È partito dieci anni fa, Kumar. Appena diciottenne ha lasciato il Punjab, regione nel nord-ovest dell'India. Ha salutato i genitori e la giovanissima moglie. Per arrivare in Italia ha dato seimila euro ai trafficanti di uomini. Seimila euro per diventare schiavo. Sfruttato dalle aziende che lo pagano una manciata di euro al giorno, sfruttato da chi gli affitta una casa squallida a un prezzo esagerato. E la storia di Kumar non è la peggiore che possiamo raccontare. Ci sono altri braccianti indiani nel Lazio che non guadagnano neanche quei pochi euro a giornata. Lavorano gratis per mesi, a volte anni: devono risarcire un debito inventato da chi li usa. Quando il permesso stagionale scade, i loro 'padroni' (così li chiamano) pretendono altri soldi. La scusa è che servono per pagare il permesso di soggiorno, che in realtà è gratuito. Chi non ha quei soldi è costretto a lavorare senza stipendio. Schiavo in piena regola. Lo sfruttamento riguarda Latina e altre decine di località italiane. Sono 22 le province in cui si registrano condizioni di paraschiavismo. In tutto 12 regioni, da nord a sud. A dirlo è il rapporto della Flai Cgil sulle agromafie curato dall'osservatorio Placido Rizzotto. «Nel nostro Paese si può azzardare una stima di 100mila braccianti gravemente sfruttati, in 5mila vivono in condizioni di schiavismo vero e proprio — spiega Francesco Carchedi, docente di Sociologia alla Sapienza di Roma — Sono assoggettati, ricattati, vivono in condizioni igieniche indecenti, spesso vengono ghettizzati. Molti vengono anche picchiati dai caporali, che prendono una percentuale sul lavoro degli immigrati ».
Gli addetti all'agricoltura in Italia sono un milione e 200mila. Un quarto sono stranieri, dicono i dati di Coldiretti. L'Istat parla del 43 per cento di lavoro sommerso. Dunque i lavoratori a rischio sfruttamento nel nostro Paese sono almeno 400mila. Di certo a migliaia restano sui campi anche 12, 14 ore al giorno. Anche per due euro e mezzo l'ora. Tre o quattro, quando va bene. Dovrebbero prenderne 8,60. «È una partita molto ricca — aggiunge Carchedi — un raccolto delle angurie fatto con gli indiani sfruttati, ad esempio, dura 20 giorni e costa 25 euro a giornata per ogni bracciante.
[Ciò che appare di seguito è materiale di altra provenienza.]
-- ==== Sys2Proof/Machine/Stochastic.lean ====
section
/-! DEFINITION. The stochastic arrays: descriptor rules, the counts of a vector, early decision, the checksum column and
the vector block (R185 to R199, R222, R223). -/
namespace Sys2Proof.Machine
open Sys2Proof

/-- ⌈√x⌉. -/
def sqrtUp (x : Nat) : Nat := let r := Nat.sqrt x; if r * r < x then r + 1 else r

/-- A job of an array as R190 and R191 lay it out; `aux` holds the pass context, the biases and the multipliers. -/
structure Pass where
  actBase : Nat
  outBase : Nat
  actStride : Nat
  outStride : Nat
  v : Nat
  plane : Nat
  tiles : Nat
  len : Nat
  planeId : Nat
  pass0 : Nat
  rows : Nat
  cols : Nat
  fork : Nat
  raw : Bool
  seed : Nat
  layer : Nat
  act : Nat
  ed : Nat
  edz : Nat
  rnd : Bool
  csk : Nat
  tc : Nat
  shift : Nat
  bias : Array Int
  mult : Array Nat

def passOf (j : Job) : Pass :=
  let raw := bitOf j.dflags 0
  let w := wordAt j.aux 8
  let h := fun (o i : Nat) => fromLe ((j.aux.drop (o + 2 * i)).take 2)
  { actBase := j.w64 0x10, outBase := j.w64 0x18, actStride := j.lo16 0x28, outStride := j.hi16 0x28, v := j.lo16 0x2C,
    plane := bitsOf (j.w32 0x2C) 20 16, tiles := bitsOf (j.w32 0x2C) 23 21 + 1,
    len := 32 * (bitsOf (j.w32 0x2C) 29 24 + 1), planeId := j.w32 0x30, pass0 := j.w32 0x34,
    rows := bitsOf (j.w32 0x38) 9 0, cols := bitsOf (j.w32 0x38) 25 16, fork := bitsOf (j.w32 0x3C) 7 0, raw := raw,
    seed := quadAt j.aux 0, layer := bitsOf w 15 0, act := bitsOf w 17 16, ed := if raw then 0 else bitsOf w 19 18,
    edz := 2 + bitsOf w 21 20, rnd := bitOf w 22, csk := 4 + bitsOf w 25 24, tc := 32 * (bitsOf w 31 26 + 1),
    shift := bitsOf (wordAt j.aux 0x0C) 4 0,
    bias := Array.ofFn (n := 512) fun i => sgn 16 (h 128 i.val), mult := Array.ofFn (n := 512) fun i => h 1152 i.val }

/-- Bytes of a vector block (R199). -/
def Pass.block (a : Pass) : Nat := cdiv (if a.raw then 4 * a.cols else a.cols) 64 * 64 + 64

/-- The descriptor's own rules (R12, R190, R199). -/
def staOk (j : Job) : Bool :=
  let a := passOf j
  al64 [a.actBase, a.outBase, j.w64 0x20, a.actStride, a.outStride] && decide (512 * a.tiles ≤ a.actStride) &&
    decide (a.block ≤ a.outStride) && decide (1 ≤ a.v) && decide (a.plane + a.tiles ≤ 32) && within 1 512 a.rows &&
    within 1 512 a.cols

/-- The rules of the pass context (R191, R192). -/
def staCtxOk (j : Job) : Bool :=
  let a := passOf j
  decide (a.tc ≤ a.len) &&
    (a.raw || (al64 [quadAt j.aux 0x10, quadAt j.aux 0x18] && decide (a.act ≤ 2) && decide (a.ed ≤ 2) &&
      (a.ed != 1 || a.act == 1) && (a.ed != 2 || a.act == 2)))

/-- Where the pass context lies (R190). -/
def staCtx (j : Job) : Nat × Nat := (j.w64 0x20, 128)

/-- Unless RAWOUT, the biases and multipliers that the context names are read once too (R191, R192). -/
def staWeights (c : JC) : J Unit := fun x =>
  if bitOf x.job.dflags 0 then .ok () x
  else
    let ctx := x.job.aux
    jthen (jread c (quadAt ctx 0x10) 1024) (fun b =>
      jthen (jread c (quadAt ctx 0x18) 1024) fun m => jmod fun j => { j with aux := ctx ++ b ++ m }) x

/-! ### Counts of a vector -/

/-- A tile of a vector: the key of its draws, and the weights of its plane. -/
structure Tile where
  draw : Draw
  w : Array Byte
  chk : Array Nat
  acts : Array Byte

def pStore (s : State) (p n : Nat) : Plane := sget {} s.planes (32 * (p - 0xA0) + n)

/-- Tile k of vector v, under a fork (R190, R220). -/
def tileOf (s : State) (p : Nat) (a : Pass) (v fork : Nat) (acts : List Byte) (k : Nat) : Tile :=
  let pl := pStore s p (a.plane + k)
  { draw := ⟨a.seed, (a.pass0 + v * a.tiles + k) % 2 ^ 32, arrQ a.layer fork (p - 0xA0), 0,
             s.rd p R.planeId (a.plane + k), 0⟩,
    w := pl.weights.toArray, chk := pl.chk.toArray, acts := ((acts.drop (512 * k)).take 512).toArray }

/-- The row that group g passes on at stream bit t (R187). -/
def Tile.row (x : Tile) (g t : Nat) : Nat := 16 * g + ({ x.draw with s := g, dom := domSel }).unit 4 t

/-- The activation bit of row i (R185). -/
def Tile.actBit (x : Tile) (i t : Nat) : Bool :=
  decide ((({ x.draw with s := i, dom := domRow }).unit 8 t : Int) < ((x.acts[i]?).getD 0).toInt + 128)

/-- The weight bit of row i of column j, whose group is g (R185, R186). -/
def Tile.weightBit (x : Tile) (i j g t : Nat) : Bool :=
  let d := { x.draw with s := j, dom := domCol }
  if j < 512 then decide ((d.unit 8 (32 * t + g) : Int) < ((x.w[512 * i + j]?).getD 0).toInt + 128)
  else decide ((d.unit 16 (32 * t + g) : Int) < sgn 16 ((x.chk[i]?).getD 0) + 32768)

/-- The count of column j over stream bits t0 to t0 + n - 1 (R187). -/
def Tile.count (x : Tile) (j t0 n : Nat) : Nat :=
  ((List.range n).map fun b => ((List.range 32).map fun g =>
    let t := t0 + b
    let i := x.row g t
    b2n (x.actBit i t == x.weightBit i j g t)).sum).sum

/-- The centred count of column j over n stream bits (R187). -/
def Tile.centred (x : Tile) (j t0 n : Nat) : Int := 2 * (x.count j t0 n : Int) - (32 * n : Nat)

/-- The decision of a column at τ stream bits (R195): below, above or go on. -/
def edDecide (a : Pass) (j : Nat) (q : Int) (tau : Nat) : Option Bool :=
  let zt := q + ((a.bias[j]?).getD 0 * (tau : Int)) / 1024
  let m : Int := sqrtUp (32 * tau * a.edz * a.edz)
  if zt < -m then some false else if a.ed = 2 ∧ m < zt then some true else none

/-- Column j through the checkpoints of the last tile (R195); the stop is 2 × checkpoint, plus 1 when above. -/
def edRun (a : Pass) (x : Tile) (j : Nat) : Nat → Nat → Int → Int × Option Nat
  | 0, _, q => (q, none)
  | fuel + 1, t, q =>
    if a.len ≤ t then (q, none)
    else match edDecide a j q ((a.tiles - 1) * a.len + t) with
      | some hi => (q, some (2 * t + b2n hi))
      | none => edRun a x j fuel (t + 32) (q + x.centred j t 32)

/-- What an outside fault added to the count of column j in tile k. -/
def upsetOf (upset : Cells) (k j : Nat) : Int :=
  match upset.find? fun c => c.1 == 1024 * k + j with
  | some c => sgn 32 c.2
  | none => 0

/-- A column through the tiles of a vector (R187, R193, R195, R197): its count, its increments to t_c, its stop. -/
def colRun (a : Pass) (ts : List Tile) (upset : Cells) (j : Nat) : Int × List Int × Option Nat :=
  ts.zipIdx.foldl (fun (q, ds, _) (x, k) =>
    let d := x.centred j 0 a.tc + upsetOf upset k j
    if k + 1 = a.tiles ∧ a.ed ≠ 0 then
      let r := edRun a x j 64 a.tc (q + d)
      (r.1, ds ++ [d], r.2)
    else (q + d + x.centred j a.tc (a.len - a.tc), ds ++ [d], none)) (0, [], none)

/-- 512 × T_c (R197). -/
def Pass.limit (a : Pass) : Nat := 512 * (sqrtUp (128 * a.tc * a.csk * a.csk) + 1)

/-- The run of a vector under a fork (R187, R195, R197). -/
def runVector (s : State) (p : Nat) (a : Pass) (v fork : Nat) (acts : List Byte) (upset : Cells) : ArrRun :=
  let ts := (List.range a.tiles).map fun k => tileOf s p a v fork acts k
  let cs := (List.range 512).map fun j => colRun a ts upset j
  let chk := ts.zipIdx.map fun (x, k) => x.centred 512 0 a.tc + upsetOf upset k 512
  let devs := chk.zipIdx.map fun (d, k) => (512 * d - (cs.map fun c => (c.2.1[k]?).getD 0).sum).natAbs
  { counts := cs.map (·.1) ++ [chk.sum],
    stops := cs.zipIdx.filterMap fun (c, j) => c.2.2.map fun t => (j, t),
    dev := devs.foldl max 0, misses := (devs.filter fun d => decide (a.limit < d)).length, fork := fork }

/-! ### Outputs -/

/-- The output code of column j (R193, R195). -/
def colOut (s : State) (p : Nat) (a : Pass) (v : Nat) (r : ArrRun) (j : Nat) : Int :=
  match r.stops.find? fun x => x.1 == j with
  | some x => if x.2 % 2 = 1 then 127 else if a.act = 1 then 0 else -128
  | none =>
    let z := (r.counts[j]?).getD 0 + ((a.bias[j]?).getD 0 * ((a.len * a.tiles : Nat) : Int)) / 1024
    if a.act = 2 then (if 0 ≤ z then 127 else -128) else
    let y := if a.act = 1 then max 0 z else z
    let d := (tileOf s p a v r.fork [] (a.tiles - 1)).draw
    let rr := if a.rnd then ({ d with s := j, dom := domCol }).unit 32 (8 * (a.len * a.tiles)) % 2 ^ a.shift
              else 2 ^ a.shift / 2
    let o := (y * ((a.mult[j]?).getD 0 : Nat) + (rr : Nat)) / ((2 ^ a.shift : Nat) : Int)
    if o < -128 then -128 else if 127 < o then 127 else o

/-- The trailer of vector v (R199). -/
def trailer (a : Pass) (v cls : Nat) (r : ArrRun) : List Byte :=
  leBytes 4 (cls + r.fork * 2 ^ 8 + r.stops.length * 2 ^ 16) ++ leBytes 4 r.dev ++ leBytes 4 a.limit ++ leBytes 2 v ++
    List.replicate 50 0

/-- The block of vector v (R194, R199): outputs with padding, then the trailer. -/
def blockOf (s : State) (p : Nat) (a : Pass) (v cls : Nat) (r : ArrRun) : Writes :=
  let out := (List.range a.cols).flatMap fun j =>
    if a.raw then leBytes 4 (unsgn 32 ((r.counts[j]?).getD 0)) else leBytes 1 (unsgn 8 (colOut s p a v r j))
  let at0 := a.outBase + v * a.outStride
  [(at0, out ++ List.replicate (a.block - 64 - out.length) 0), (at0 + a.block - 64, trailer a v cls r)]

/-- The activation codes of vector v, 512 for each tile: rows that are not read take code 0 (R190). -/
def readActs (c : JC) (a : Pass) (v : Nat) : J (List Byte) :=
  jthen (jmap (fun k => jread c (a.actBase + v * a.actStride + 512 * k) a.rows) (List.range a.tiles)) fun ls =>
    jret (ls.flatMap fun l => l ++ List.replicate (512 - l.length) 0)

end Sys2Proof.Machine
end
Se si trattasse di italiani, costerebbe almeno 70 euro e durerebbe un mese e mezzo ». Il giro d'affari legato al business delle agromafie, secondo le stime della Direzione nazionale antimafia, è di 12,5 miliardi di euro all'anno. L'evasione contributiva legata al caporalato vale 600 milioni di euro.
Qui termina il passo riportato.